--- Exercise input Enclosed Below ---

@[simp] theorem State.onCtx_store : (s.onCtx p f).store = s.store := rfl
@[simp] theorem State.onCtx_engine : (s.onCtx p f).engine = s.engine := rfl
@[simp] theorem State.onCtx_dir : (s.onCtx p f).dir = s.dir := rfl
@[simp] theorem State.onCtx_tariff : (s.onCtx p f).tariff = s.tariff := rfl
@[simp] theorem State.onCtx_lines : (s.onCtx p f).lines = s.lines := rfl
@[simp] theorem State.onCtx_settings : (s.onCtx p f).settings = s.settings := rfl
@[simp] theorem State.onCtx_port : (s.onCtx p f).port = s.port := rfl
@[simp] theorem State.onCtx_attention : (s.onCtx p f).attention = s.attention := rfl
@[simp] theorem State.onCtx_pins : (s.onCtx p f).pins = s.pins := rfl
@[simp] theorem State.onCtx_moments : (s.onCtx p f).moments = s.moments := rfl
@[simp] theorem State.onCtx_pending : (s.onCtx p f).pending = s.pending := rfl
@[simp] theorem State.onCtx_line (l : LineIx) : (s.onCtx p f).line l = s.line l := rfl
@[simp] theorem State.onCtx_record (x : Slot) : (s.onCtx p f).record x = s.record x := rfl
@[simp] theorem State.onCtx_inReset : (s.onCtx p f).inReset = s.inReset := rfl

end

/-- A line's controller after an update of some line. -/
theorem State.line_onLine (l k : LineIx) (f : Line → Line) (s : State) :
    (s.onLine l f).line k = if l = k then f (s.line l) else s.line k := by
  simp [State.onLine, State.line, Vector.getElem_set, Fin.ext_iff]

@[simp] theorem State.line_onLine_same (l : LineIx) (f : Line → Line) (s : State) :
    (s.onLine l f).line l = f (s.line l) := by simp [State.line_onLine]

theorem State.line_onLine_other {l k : LineIx} (h : l ≠ k) (f : Line → Line) (s : State) :
    (s.onLine l f).line k = s.line k := by simp [State.line_onLine, h]

/-- A context with its order made current. -/
def Position.settled (c : Position) : Position := { c with order := c.currentOrder }

/-- A position's context after an update of some position. -/
theorem State.ctx_onCtx (p q : Pos) (f : Position → Position) (s : State) :
    (s.onCtx p f).ctx q = if p = q then (f (s.ctx p)).settled else s.ctx q := by
  simp [State.onCtx, State.ctx, Position.settled, Vector.getElem_set, Fin.ext_iff]

@[simp] theorem State.ctx_onCtx_same (p : Pos) (f : Position → Position) (s : State) :
    (s.onCtx p f).ctx p = (f (s.ctx p)).settled := by simp [State.ctx_onCtx]

theorem State.ctx_onCtx_other {p q : Pos} (h : p ≠ q) (f : Position → Position) (s : State) :
    (s.onCtx p f).ctx q = s.ctx q := by simp [State.ctx_onCtx, h]

/-- Making an order current twice is making it current once (R58). -/
@[simp] theorem Position.settled_currentOrder (c : Position) :
    c.settled.currentOrder = c.settled.order := by
  unfold Position.settled Position.currentOrder Position.refusedOrder
  cases c.state <;> simp

/-- A settled context differs from the context in its order only. -/
theorem Position.settled_eq (c : Position) : c.settled = { c with order := c.currentOrder } := rfl

/-! ### Accounts -/

@[simp] theorem Account.debit_zero (service : Bool) (step : Nat) (a : Account) : a.debit service step 0 = a := by
  simp [Account.debit]

/-- A SERVICE card's balance stands whatever is debited (R86). -/
theorem Account.debit_working (service : Bool) (step units : Nat) (a : Account) :
    (a.debit service step units).working = if service then a.working else a.working - units := by
  unfold Account.debit
  dsimp only
  split <;> rfl

@[simp] theorem State.account_nil (s : State) (cls : CardClass) (w d : Nat) :
    s.account cls [] w d = { working := w, debited := d, settled := none } := rfl

/-- The charges of a report are debited in turn: the last of them from the account that the others leave. -/
theorem State.account_append (s : State) (cls : CardClass) (charges : List Nat) (units w d : Nat) :
    s.account cls (charges ++ [units]) w d =
      (s.account cls charges w d).debit (decide (cls = .service))
        (if s.pins.pwrlow then 1 else s.settings.checkpoint) units := by
  simp [State.account]

/-! ### The close of a window -/

/-- The model's close of a window leaves the line as the claims say it (R48, R50). -/
theorem Line.afterClose_eq_closed (k : Fin 8) (l : Line) : l.afterClose k = l.closed k := by
  unfold Line.afterClose Line.closed
  split
  · cases h : l.receiver <;> simp [Option.filter]
    split <;> rfl
  · rfl

@[simp] theorem Line.closed_state (k : Fin 8) (l : Line) : (l.closed k).state = l.state := by
  unfold Line.closed; split <;> rfl
@[simp] theorem Line.closed_receiver (k : Fin 8) (l : Line) : (l.closed k).receiver = l.receiver := by
  unfold Line.closed; split <;> rfl
@[simp] theorem Line.closed_cycle (k : Fin 8) (l : Line) : (l.closed k).cycle = l.cycle := by
  unfold Line.closed; split <;> rfl

end Sys2Proof.Machine
end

--- End of Enclosed Exercise input ---

→ **What to do**
Reproduce each line of the records in which the string "else" appears.

→ **Exercise answer**
    (s.onLine l f).line k = if l = k then f (s.line l) else s.line k := by
    (s.onCtx p f).ctx q = if p = q then (f (s.ctx p)).settled else s.ctx q := by
    (a.debit service step units).working = if service then a.working else a.working - units := by
        (if s.pins.pwrlow then 1 else s.settings.checkpoint) units := by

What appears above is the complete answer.